In parallel, the Domino Enterprise AI Report for 2026 reports that 57 percent of the surveyed companies are experiencing a return on investment that lags behind their actual expenditures, a plateau that has been observed since 2025. External forecasts from Gartner further predict that by 2027, more than 40 percent of so-called agentic AI projects—that is, projects with autonomously acting AI systems—are likely to be discontinued. These figures support the thesis that, so far, artificial intelligence has not been a decisive competitive advantage for most companies, but rather an experimental cost center with uncertain returns. At the same time, the same data does not imply that the technology is worthless overall, as a small group of companies are indeed achieving significant results, indicating a widening gap between successful and unsuccessful implementations.
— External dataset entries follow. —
/-- UNACCEPTED_VERB, well formed: a verb its table does not accept is answered by the owner of the table and changes nothing but
the port's two slots: STATE when the key names a record or is the epoch key, of a DEFINE too (R181, R64), and NO_RECORD or STALE when it names none (R56; that the
owner judges the key as it takes the request is log 29, and the coding of STALE log 18). A request row that finds another request
PENDING, or the response slot READY without it, is discarded: overrun is set and nothing else changes (the model's choice,
log 3). -/
def Obligations.RefusedAndDiscardedRequests : Prop :=
  (∀ (s : State) (verb : Verb) (table : TableId) (key : Key), s.chip.quiescent →
    (let i := Instr.unacceptedVerb verb table key
     let answers (x : Status) (result : List Byte) : Prop :=
       exec i s = .next (s.onChip (s.chip.answered i { status := x, result := result }))
     i.wellFormed = true → s.chip.takes i →
     (s.chip.keyNames table key = true → answers .state []) ∧
     (∀ n, key = .record n → s.chip.keyNames table key = false → answers .noRecord []) ∧
     (∀ q, key = .inv q → q ≠ .epoch → s.chip.resolve q = .noRecord → answers .noRecord []) ∧
     (∀ q g inUse, key = .inv q → s.chip.resolve q = .stale g inUse → answers .stale [g, if inUse then 1 else 0]))) ∧
  (∀ (s : State) (i : Instr), s.chip.quiescent → (requestHeader i).isSome = true → s.chip.port.request ≠ some i →
    (s.chip.port.request.isSome = true ∨ s.chip.port.response.isSome = true) →
    exec i s = .next (s.onChip (setPort { s.chip.port with overrun := true } s.chip)))

/-! ## Requests that change records (chapters 1 to 10) -/

/-- AMEND_SLOT of a slot writes or removes the priority override (R2); one with an entry in the grant queue has it placed again,
with its kind and need, behind every entry of its new effective priority (R96), the queue then being served only where a head
can be. AMEND_INVENTORY writes the
asset tag with the next epoch (R64), AMEND_ZONE writes the staged curve and leaves the active one (R116); an override or
a tag out of range is refused with RANGE and another field of the slot with STATE, and nothing changes. -/
def Obligations.AmendsOfSlotInventoryAndZone : Prop :=
  (∀ (s : State) (k : Fin 16) (v : Byte) (n : Nat) (w : Option (List Byte)), s.chip.quiescent → s.chip.queueEntry k = none →
    (let i := Instr.amendSlot k [{ field := 10, value := some [v] }]
     s.chip.takes i →
     (v.toNat ≤ 7 → exec i s = .next (s.onChip ((setSlot k
       { s.chip.slot k with priorityOverride := some v.toNat } s.chip).answered i { status := .ok, result := [] }))) ∧
     (7 < v.toNat → exec i s = .next (s.onChip (s.chip.answered i { status := .range, result := [] })))) ∧
    (let i := Instr.amendSlot k [{ field := 10, value := none }]
     s.chip.takes i → exec i s = .next (s.onChip ((setSlot k
       { s.chip.slot k with priorityOverride := none } s.chip).answered i { status := .ok, result := [] }))) ∧
    (let i := Instr.amendSlot k [{ field := n, value := w }]
     s.chip.takes i → n ≠ 10 → itemWellFormed .slot { field := n, value := w } = true →
     exec i s = .next (s.onChip (s.chip.answered i { status := .state, result := [] })))) ∧
  (∀ (s : State) (k : Fin 16) (e : QueueEntry) (v : Option Byte), s.chip.quiescent → s.chip.queueEntry k = some e →
    (∀ n, v = some n → n.toNat ≤ 7) → s.chip.power.queue.Pairwise (fun x y => y.priority ≤ x.priority) →
    s.chip.power.shed ≠ [] ∨ (∀ x ∈ s.chip.power.queue, s.chip.available < x.need ∧
      (x.kind = .admission → s.chip.settings.floorAdmission = false ∨ s.chip.floorDraw x.slot = 0 ∨
        s.chip.available < s.chip.floorDraw x.slot)) →
    (let i := Instr.amendSlot k [{ field := 10, value := v.map fun n => [n] }]
     let p : Nat := match v with
       | some n => n.toNat
       | none => ((s.chip.slot k).terms.map Terms.priority).getD 0
     s.chip.takes i → ∃ before after,
       before ++ after = s.chip.power.queue.filter (fun x => decide (x.slot ≠ k)) ∧
       (∀ x ∈ before, p ≤ x.priority) ∧ (∀ x ∈ after, x.priority < p) ∧
       exec i s = .next (s.onChip ((setQueue (before ++ { e with priority := p } :: after) (setSlot k
         { s.chip.slot k with priorityOverride := v.map fun n => n.toNat } s.chip)).answered i
         { status := .ok, result := [] })))) ∧
  (∀ (s : State) (h : Fin 48) (r : InvRecord) (tag : List Byte), s.chip.quiescent → (s.chip.invHandle h).record = some r →
    tag.length ≤ 254 →
    (let i := Instr.amendInventory (.handle h (s.chip.invHandle h).generation) [{ field := 14, value := some tag }]
     s.chip.takes i →
     (tag.length ≤ 32 → tag.all printable = true →
       exec i s = .next (s.onChip (Chip.answered (setEpoch (s.chip.inventory.epoch + 1) (setInvHandle h
         { generation := (s.chip.invHandle h).generation,
           record := some { r with assetTag := some tag, changeEpoch := s.chip.inventory.epoch + 1 } } s.chip))
         i { status := .ok, result := [] }))) ∧
     (32 < tag.length ∨ tag.all printable = false →
       exec i s = .next (s.onChip (s.chip.answered i { status := .range, result := [] }))))) ∧
  (∀ (s : State) (z : Fin 4) (v : List Byte), s.chip.quiescent → v.length = 18 →
    (∀ j : Fin 6, ((readCurve v).read j).margin ≤ 127 ∧ ((readCurve v).read j).speed ≤ 30000) →
    (let i := Instr.amendZone z [{ field := 2, value := some v }]
     s.chip.takes i → exec i s = .next (s.onChip ((setZone z
       { s.chip.zone z with staged := readCurve v } s.chip).answered i { status := .ok, result := [] }))))
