-- ==== Sys2Proof/Tests/Slice0.lean ====
section
/-!
SUPPORT. The smoke test of the well-formedness checks, a state for the hypotheses of every statement, and decoding and
commands on small states.
-/

set_option maxRecDepth 8000

namespace Sys2Proof.Tests

open Sys2Proof.Machine

/-! ## Ill-formed commands, one for each check -/

theorem test_cap_limit_above_a_draw : (Instr.capRequest 0 2001).wellFormed = false := by decide
theorem test_uncap_limit_above_a_draw : (Instr.uncapRequest 0 2001).wellFormed = false := by decide
theorem test_grant_of_nothing : (Instr.grantRequest 0 0 .full).wellFormed = false := by decide
theorem test_grant_above_a_draw : (Instr.grantRequest 0 2001 .full).wellFormed = false := by decide
theorem test_grant_at_level_none : (Instr.grantRequest 0 500 .none).wellFormed = false := by decide
theorem test_match_of_three : (Instr.matchHandoff 0 [1, 2, 3]).wellFormed = false := by decide
theorem test_match_twice : (Instr.matchHandoff 0 [1, 1]).wellFormed = false := by decide
theorem test_uplink_tag_of_13_bits : (Instr.uplinkFrameCompletion 0 ⟨64, 4096, true⟩).wellFormed = false := by decide
theorem test_lane_tag_of_13_bits : (Instr.laneFrameCompletion 0 ⟨64, 4096, true⟩).wellFormed = false := by decide
theorem test_known_port_command : (Instr.unknownPortCommand 3).wellFormed = false := by decide
theorem test_accepted_verb : (Instr.unacceptedVerb .retire .channel (.record 2)).wellFormed = false := by decide
theorem test_verb_that_cannot_reach : (Instr.unacceptedVerb .order .zone (.record 2)).wellFormed = false := by decide
theorem test_amend_of_alerts_cannot_reach : (Instr.unacceptedVerb .amend .alert (.alert .index)).wellFormed = false := by decide
theorem test_define_with_a_handle : (Instr.unacceptedVerb .define .inventory (.inv (.handle 4 0))).wellFormed = false := by decide
theorem test_key_of_no_slot : (Instr.unacceptedVerb .retire .slot (.record 16)).wellFormed = false := by decide
theorem test_serial_key_too_long : (Instr.fetchInventory (.serial .fan (List.replicate 256 65))).wellFormed = false := by
  decide
theorem test_retire_serial_key_too_long :
    (Instr.retireInventory (.serial .fan (List.replicate 256 65))).wellFormed = false := by decide
theorem test_amend_inventory_serial_key_too_long :
    (Instr.amendInventory (.serial .fan (List.replicate 256 65)) [{ field := 14, value := none }]).wellFormed = false := by
  decide
theorem test_amend_of_no_field : (Instr.amendSlot 0 []).wellFormed = false := by decide
theorem test_amend_field_twice :
    (Instr.amendSlot 0 [{ field := 10, value := none }, { field := 10, value := none }]).wellFormed = false := by decide
theorem test_amend_inventory_item_too_long :
    (Instr.amendInventory .epoch [{ field := 14, value := some (List.replicate 255 65) }]).wellFormed = false := by decide
theorem test_amend_inventory_of_no_field : (Instr.amendInventory .epoch []).wellFormed = false := by decide
theorem test_amend_zone_short_curve : (Instr.amendZone 0 [{ field := 2, value := some [1, 2, 3] }]).wellFormed = false := by
  decide
theorem test_amend_channel_wide_flag : (Instr.amendChannel 0 [{ field := 7, value := some [0, 1] }]).wellFormed = false := by
  decide
theorem test_amend_settings_of_no_field : (Instr.amendSettings []).wellFormed = false := by decide
theorem test_define_without_a_field : (Instr.defineChannel [{ field := 2, value := some [1] }]).wellFormed = false := by decide
theorem test_ack_of_a_cause_of_another_kind : (Instr.ack (.zone 0) 2).wellFormed = false := by decide
theorem test_pin_of_two_bytes : (Instr.orderPin 0 256).wellFormed = false := by decide

/-! ## Small states -/

/-- The part after reset with a change made to it. -/
def built (f : Chip → Chip) : State := { pending := [], chip := f State.reset.chip }

/-- Slot 3 with some fields written. -/
def slotWith (f : Slot → Slot) : State := built (modSlot 3 f)

/-- Slot 3 in a state. -/
def slotIn (x : SlotState) : State := slotWith fun s => { s with state := x }

/-- Slot 3 in a state, its engine with some fields written. -/
def linkIn (x : SlotState) (f : Engine → Engine) : State := built fun c => modEngine 3 f (modSlot 3 (fun s => { s with state := x }) c)

/-- Slot 3 in a state with an exchange in flight. -/
def exchangeIn (x : SlotState) (p : PageRequest) (second : Bool) : State :=
  linkIn x fun e => { e with inFlight := some { request := p, toggle := false, second := second } }

/-- Fan 2 with some fields written. -/
def fanWith (f : Fan → Fan) : State := built (modFan 2 f)

/-- Supply 1 with some fields written. -/
def supplyWith (f : Supply → Supply) : State := built (modSupply 1 f)

/-- A message with the check byte it needs. -/
def checked (m : List Byte) : List Byte := m ++ [checkByte m]

/-- A channel of slot 3 with the window 100 to 120 and 20 cells. -/
def someChannel : Channel :=
  { slot := 3, base := 100, limit := 120, preferred := 0, fallback := true, autoPass := true, maxFrame := 1024,
    firstCell := 24, cellCount := 20, state := .hold, holdCause := some .host, granted := true, active := 0,
    counters := .zero, down := [], up := [], detachedDown := none, detachedUp := none }

/-- Channel 5 with some fields written, slot 3 in a state, and uplink 0 with a line that is up or not. -/
def channelIn (x : SlotState) (link : Bool) (f : Channel → Channel) : State :=
  built fun c => c |> modSlot 3 (fun s => { s with state := x }) |> setChannel 5 (some (f someChannel))
    |> modUplink 0 (fun r => { r with link := link })

/-- The states of a slot. -/
def slotStates : List SlotState :=
  [.empty, .seated, .interrogating, .negotiating, .awaitingAdmit, .awaitingGrant, .powering, .starting, .running, .draining,
   .poweringDown, .held, .adopting]
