-- ==== Sys2Proof/Machine/Memory.lean ====
section
/-! DEFINITION. Byte storage (R33 `ram`, and the same form for the register banks): read, write, and the canonical form
that makes equal storage equal data. -/

namespace Sys2Proof.Machine

/-- What an unlisted address reads as. R191: contents are an input of the build with no assumed value, so every
storage is some list; only the empty list's reading is fixed here (DESIGN CHOICE, log entry 2). -/
def Mem.blank : Byte := 0x00

/-- The byte at an address. -/
def Mem.read : Mem → Nat → Byte
  | [], _ => Mem.blank
  | (k, v) :: m, a => if k = a then v else Mem.read m a

/-- Put a byte in front, unless it is what an unlisted address reads as. -/
def Mem.cons (a : Nat) (v : Byte) (m : Mem) : Mem := if v = Mem.blank then m else (a, v) :: m

/-- Set the byte at an address, keeping the canonical form. -/
def Mem.write : Mem → Nat → Byte → Mem
  | [], a, v => Mem.cons a v []
  | (k, w) :: m, a, v =>
    if a < k then Mem.cons a v ((k, w) :: m)
    else if k = a then Mem.cons a v m
    else (k, w) :: Mem.write m a v

/-- Addresses from `low` on, rising, below `limit`, and no entry equal to the blank byte. -/
def Mem.wfFrom (limit : Nat) : Nat → Mem → Bool
  | _, [] => true
  | low, (k, v) :: m => decide (low ≤ k) && decide (k < limit) && decide (v ≠ Mem.blank) && Mem.wfFrom limit (k + 1) m

/-- The canonical form of a storage of `limit` addresses. -/
def Mem.wf (limit : Nat) (m : Mem) : Bool := Mem.wfFrom limit 0 m

/-- The storage that any list of (address, byte) pairs describes, a later pair winning; addresses at or past `limit`
are left out. -/
def Mem.ofCells (limit : Nat) (cells : List Host.Cell) : Mem :=
  cells.foldl (fun m c => if c.1 < limit then Mem.write m c.1 c.2 else m) []

/-- R33: "a fixed-size byte array (64KB)". -/
def ramSize : Nat := 65536

end Sys2Proof.Machine
end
Consolidation is taking place, but not where it is expected
A common expectation in public debate is that financially struggling model developers will sooner or later be acquired by wealthier competitors, potentially triggering a chain reaction of market consolidation. However, actual observations over the past twelve months reveal a different pattern. Instead of outright takeovers of frontier model developers by hyperscalers, minority stakes, long-term computing capacity contracts, and so-called partial acquihire deals—where essentially talent and licenses are acquired without taking over the entire company—dominate. The real wave of consolidation is instead taking place at the application level, for example, through Salesforce's acquisition of customer service AI provider Fin, ServiceNow's purchase of Moveworks, and IBM's acquisition of Confluent, supplemented by acquisitions of large Indian IT service providers specializing in AI-driven business processes.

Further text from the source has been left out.